Fairtrade - Some useful facts

It would be hard not to have heard about Fairtrade recently, just as hard to have failed to notice that food prices in the supermarkets are usually falling while, despite rising overheads, the profits of the big three; Tesco’s, Sainsbury’s and Asda are enormous and rising. Obviously, somewhere in the food chain, there is an imbalance. The purchasing powers of the supermarkets are enormous and the competition between them, for a market that is limited in its overall size, is immense. The supermarkets are in a position to dictate to the growers and producers, especially those in the Third World, what they will pay for their goods and this is often at a level that reduces them to poverty and debt. The Prime Minister of St. Vincent and the Grenadines in the Caribbean has warned that that Wal-Mart’s take over of Asda has already had detrimental effects on the islands’ economy.

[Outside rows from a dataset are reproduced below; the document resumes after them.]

/-- A message of Signing from device `dev` is taken; none if it must wait until the gang here has signed. -/
def State.takeSign (s : State) (dev : Nat) (clk : Clock) (m : SignMsg) : Option State :=
  let found := (s.signingIn m.devs m.masks).filter fun c => c.st == .signing
  let failed := fun (k : SignKind) => (s.failedIn m.devs m.masks dev).map fun f =>
    (s.answeredFail f dev).sendSign dev 0 [] { kind := k, comp := 0, devs := m.devs, masks := m.masks }
  if s.ended.contains (dev, m.comp) then some s
  else match m.kind with
  | .abort reason gtile cycle => some (s.takeSignAbort dev clk m reason gtile cycle)
  | .result rcv status =>
    match s.compactId? rcv with
    | none => some s
    | some c =>
      if c.st == .signing && c.status.isSome && !c.moving && c.ready.isEmpty && dev == c.leader then
        some ((s.updCompact c.num fun k =>
          { k with clk := Clock.join k.clk clk, peers := (dev, m.comp) :: k.peers }).signed c status m.plans m.peers)
      else some s
  | .report status =>
    match found with
    | some c =>
      if c.status.isNone then none
      else if s.leads c && c.devs.contains dev then some (s.takeReport c dev clk m status)
      else some (s.sendSign dev c.id c.clk { kind := .result m.comp (if status = 4 then 4 else 3), comp := c.id })
    | none => failed (.result m.comp 4)
  | .ask =>
    match found with
    | some c =>
      if c.status.isNone then none
      else if m.devs == c.devs && m.masks == c.masks then some s
      else some (s.sendSign dev c.id c.clk (s.signReport c (if c.status = some 4 then 4 else 3)))
    | none => failed (.report 4)

/-- Every member task of this device has issued SIGN: the device answers. One whose structures name no other device answers its
own members; otherwise the leader asks the others and they report to it. -/
def State.signOpen (s : State) (num : Nat) : State :=
  match s.compact? num with
  | none => s
  | some c =>
    if c.st != .signing || c.status.isSome || !((s.members c).all fun t => c.issued.any fun i => i.1 == t) then s
    else if c.devs.isEmpty then
      let ks := ((s.gang? c.gang).map Gang.cluss).getD []
      let s1 := (s.answerSign c 4).dropCompact num
      { s1 with signFails := s1.signFails ++ [{ gang := c.gang, cluss := ks, told := [] }] }
    else
      let mine := s.signStatus c
      let s1 := s.updCompact num fun k => { k with status := some mine, reports := k.reports ++ [(s.devnum.toNat, mine)] }
      if s.leads c then
        (s.otherDevs c).foldl (fun st d =>
          st.sendSign d c.id c.clk { kind := .ask, comp := c.id, devs := c.devs, masks := c.masks }) s1
      else s1.sendSign c.leader c.id c.clk (s.signReport c mine)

It was in order to counteract this type of situation that Fairtrade was founded in 1994 by Christian Aid, CAFOD, (The Catholic Agency For Overseas Development) Oxfam, the World Development Movement, the WI (never underestimate the WI!) and Traidcraft Exchange. From the start the concept was successful as in that year Green and Black’s Chocolate rescued growers in the South of Belize from total disaster, when the world Coco prices fell, by purchasing their produce and making from it the first product to bear the Fairtrade label. Green and Black’s still buy coco from the same growers and as Justino Peck, the chairman of the growers association said, “The difference Fairtrade has made for me is that I can make plans.” One of the plans he mentioned is to buy books for his children’s studies.

In Malawi, sugar cane grower and unpaid minister The Rev’d Jameson Mabviko is a member of the local growers committee. They recently received their first Fairtrade order and with the extra income they are planning to supply water to their villages, as the local river is both dirty and crocodile infested. On a personal level Fr. Jameson will now be able to afford the bus ride to the remote villages in order to preside at services on a regular basis.

In the Dominican Republic, 75-year-old farmer Manuel works an eight and a half hour day and is hoping, with the Fairtrade premium, to be able to replace the wooden walls on his house with concrete walls as these will stand up to the hurricanes. Hurricane George all but destroyed his house in 1998.

The Fairtrade Premium can mean that products that carry the Fairtrade Label are, at times, more expensive than the basic products that are on offer, Fairtrade products are however usually of a better quality than those they directly compete with. Consumer pressure should never be underestimated, and those consumers that have purchased Fairtrade products have sent a message to the supermarkets and many now stock Fairtrade items.

Where at all possible we should look for and buy Fairtrade as an expression of our life together and concern for the worlds poor and exploited. The price of our coffee and bananas and biscuits, for example may rise a little, if it does then Jesus comment that, ‘as much as you have done it unto them you have done it unto me’ should encourage us.